Femi Kuti is a rare breed. No, we’re not just talking about his family pedigree that includes his father Fela, his grandmother Mrs Funmilayo Ransome-Kuti or even his great-grandfather Daniel Thomas, the son of a slave who traced his way back home.
Femi himself, by himself, is a phenomenon. It was going to be hard, almost impossible step out from his iconic father’s shadow. Not only did Femi learn from his father, he made his own music so distinct that despite the fact that it is Afrobeat (which Fela of course invented), you can tell Femi’s music from the sound alone. It’s like magic.
He was born in the UK and could have traded everything in when the going got tough. The British society has shown that it would absorb doctors and nurses; you think they would think twice if a legend like Femi Kuti asked to become a British citizen?

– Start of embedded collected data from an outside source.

-- ==== Sys2Proof/Machine/Dispatch.lean ====
section
/-! DEFINITION. The meaning of every command. -/

namespace Sys2Proof.Machine

def exec (i : Instr) (s : State) : Host.Outcome State Fault Refusal :=
  match i with
  | .trunkOctetArrival t o => Sys2Proof.Machine.execTrunkOctetArrival t o s
  | .lossOfSignalExpiry t => Sys2Proof.Machine.execLossOfSignalExpiry t s
  | .exchangeFrameStart ord => Sys2Proof.Machine.execExchangeFrameStart ord s
  | .captureCompletion l => Sys2Proof.Machine.execCaptureCompletion l s
  | .waitEnd c => Sys2Proof.Machine.execWaitEnd c s
  | .acquireTimeout => Sys2Proof.Machine.execAcquireTimeout s
  | .slipWindowEnd t => Sys2Proof.Machine.execSlipWindowEnd t s
  | .stationInputEdge j => Sys2Proof.Machine.execStationInputEdge j s
  | .windowEnd c => Sys2Proof.Machine.execWindowEnd c s
  | .activityTimerExpiry c => Sys2Proof.Machine.execActivityTimerExpiry c s
  | .commitApply ord => Sys2Proof.Machine.execCommitApply ord s
  | .interOctetTimerExpiry l => Sys2Proof.Machine.execInterOctetTimerExpiry l s
  | .responseSent l => Sys2Proof.Machine.execResponseSent l s
  | .identify l tag check => Sys2Proof.Machine.execIdentify l tag check s
  | .read l tag item i1 i2 selector check => Sys2Proof.Machine.execRead l tag item i1 i2 selector check s
  | .stage l tag item i1 i2 value check => Sys2Proof.Machine.execStage l tag item i1 i2 value check s
  | .commit l tag expected check => Sys2Proof.Machine.execCommit l tag expected check s
  | .discard l tag check => Sys2Proof.Machine.execDiscard l tag check s
  | .lockout l tag operand option check => Sys2Proof.Machine.execLockout l tag operand option check s
  | .unlock l tag operand option check => Sys2Proof.Machine.execUnlock l tag operand option check s
  | .force l tag operand option check => Sys2Proof.Machine.execForce l tag operand option check s
  | .forceHoldover l tag operand option check => Sys2Proof.Machine.execForceHoldover l tag operand option check s
  | .manual l tag operand option check => Sys2Proof.Machine.execManual l tag operand option check s
  | .releaseForced l tag option check => Sys2Proof.Machine.execReleaseForced l tag option check s
  | .releaseManual l tag option check => Sys2Proof.Machine.execReleaseManual l tag option check s
  | .clearWait l tag operand option check => Sys2Proof.Machine.execClearWait l tag operand option check s
  | .restart l tag trunk check => Sys2Proof.Machine.execRestart l tag trunk check s
  | .recenter l tag trunk check => Sys2Proof.Machine.execRecenter l tag trunk check s
  | .capture l tag trunk check => Sys2Proof.Machine.execCapture l tag trunk check s
  | .events l tag count check => Sys2Proof.Machine.execEvents l tag count check s
  | .clearCounters l tag check => Sys2Proof.Machine.execClearCounters l tag check s
  | .clearResetCause l tag check => Sys2Proof.Machine.execClearResetCause l tag check s
  | .mask l tag newMask check => Sys2Proof.Machine.execMask l tag newMask check s
  | .resetLink l tag check => Sys2Proof.Machine.execResetLink l tag check s
  | .resetPart l tag check => Sys2Proof.Machine.execResetPart l tag check s
  | .pinResetAssert => Sys2Proof.Machine.execPinResetAssert s
  | .pinResetRelease => Sys2Proof.Machine.execPinResetRelease s
  | .powerOnResetRelease => Sys2Proof.Machine.execPowerOnResetRelease s
  | .requestLineOctetArrival l o => Sys2Proof.Machine.execRequestLineOctetArrival l o s
  | .badKindRequest l tag kind body check => Sys2Proof.Machine.execBadKindRequest l tag kind body check s

end Sys2Proof.Machine
end

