/-- WINDOW_END: nothing before the 512th interval; at it, D, the verdict and the next window (R75, R84). ACTIVITY_TIMER_EXPIRY:
nothing before 9216 ticks; then MONITOR, class 0 with CLASS, and an evaluation where the candidate was selected (R76, R78,
R99, R107). That each does nothing before its time is assumption 2; that an expiry taken ahead of the class evaluation of its
instant leaves the CLASS event to that evaluation is the model's reading of R99 beside R101 (assumption 26). -/
def Obligations.WindowEndAndActivityExpiry : Prop :=
  (∀ (c : Cand) (s : State), Running s →
    let r := s.cands[c]
    (r.state.isActive = false ∨ r.intervals < 512 → exec (.windowEnd c) s = .next s)
    ∧ ∀ w m, r.state.isActive = true → 512 ≤ r.intervals → r.windowStart = some w → r.latest = some m →
        let d : Int := (m - w).toNat - 1572864
        let new := if d ≤ s.cfg.freqLimit ∧ -s.cfg.freqLimit ≤ d ∧ r.hits < 4 then MonitorState.valid else .outOfRange
        let R := { r with state := new, deviation := some d, lastHits := some r.hits, windowStart := some m
                          intervals := 0, hits := 0 }
        exec (.windowEnd c) s
          = .next (if new = r.state then s.setCand c R
              else raise .monitor (.candidate c) (BitVec.ofNat 16 (256 * r.state.number + new.number))
                (s.setCand c R)))
  ∧ ∀ (c : Cand) (s : State), Takes s →
    let r := s.cands[c]
    (r.state.isActive = false ∨ (∀ b, r.activityFrom = some b → (s.gen.tick - b).toNat < 9216) →
      exec (.activityTimerExpiry c) s = .next s)
    ∧ ∀ b, r.state.isActive = true → r.activityFrom = some b → 9216 ≤ (s.gen.tick - b).toNat →
        exec (.activityTimerExpiry c) s = .next (Claim.wentInactive c s)

/-! ### Qualification (chapter 5) -/

/-- The class evaluation, candidates 1 to 8 graded in number order and then one evaluation of the selection for classes; the
grading of one candidate: the CLASS event of an activity loss taken before it at the same instant, then monitor gate, loop
guard, rule list; and what a class change does: CLASS, has-qualified and the wait; no change of class does nothing (R87, R88,
R90, R97, R98, R101, R107, R120; the reading of R101 beside R99 is assumption 26). -/
def Obligations.GradingAndClassChange : Prop :=
  (∀ s : State, classEvaluation s
    = evaluate .classes none (gradeCandidate 7 (gradeCandidate 6 (gradeCandidate 5 (gradeCandidate 4
        (gradeCandidate 3 (gradeCandidate 2 (gradeCandidate 1 (gradeCandidate 0 s)))))))))
  ∧ (∀ (c : Cand) (s : State),
    let u := Claim.lossTold c s
    let loop := fun b => u.setCand c { u.cands[c] with loop := b }
    let guarded := fun v => ∃ n : Trunk, (s.cfg.cands[c]).source = .trunk n ∧ (s.framers[n]).sourceId = some v
      ∧ ∃ k : Fin 4, s.cfg.loopGuard[k] = some v
    ((s.cfg.cands[c]).enabled = false → gradeCandidate c s = s)
    ∧ ((s.cfg.cands[c]).enabled = true →
        ((s.cands[c]).state ≠ .valid → gradeCandidate c s = setClass c 0 (loop false))
        ∧ ((s.cands[c]).state = .valid →
            (∀ v, guarded v →
              gradeCandidate c s = setClass c 0
                (if (s.cands[c]).loop then loop true else raise .loop (.candidate c) v (loop true)))
            ∧ ((∀ v, ¬ guarded v) → gradeCandidate c s = setClass c (ruleClass u c) (loop false)))))
  ∧ ∀ (c : Cand) (k : Fin 8) (s : State),
      let r := s.cands[c]
      let wait : Wait := if s.cfg.selector.wtr = 0 then .indefinite
        else .definite (s.cfg.selector.wtr * 500) s.gen.epoch
      let R := if r.cls = 0 ∧ r.hasQualified = false then { r with cls := k, hasQualified := true }
        else if r.cls = 0 then { r with cls := k, wait := some wait }
        else if k = 0 then { r with cls := k, wait := none }
        else { r with cls := k }
      (r.cls = k → setClass c k s = s)
      ∧ (r.cls ≠ k →
          setClass c k s = raise .cls (.candidate c) (BitVec.ofNat 16 (256 * r.cls.val + k.val)) (s.setCand c R))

But he did none of that. He’s Nigerian through and through, and like his ancestors before him, sings for the common man who often is trampled upon by the ruling class.
Here’s another fun fact: a Femi Kuti concert in Nigeria is another rarity. This September, he would be hosting an exclusive concert at the Sheraton Hotel, Lagos in collaboration with Chocolate City. It’s a rare opportunity to see the man in concert, especially off the heels of a world tour to perform his recent album One People One World. He would be singing from that project on September 22, in addition to his cache of classics.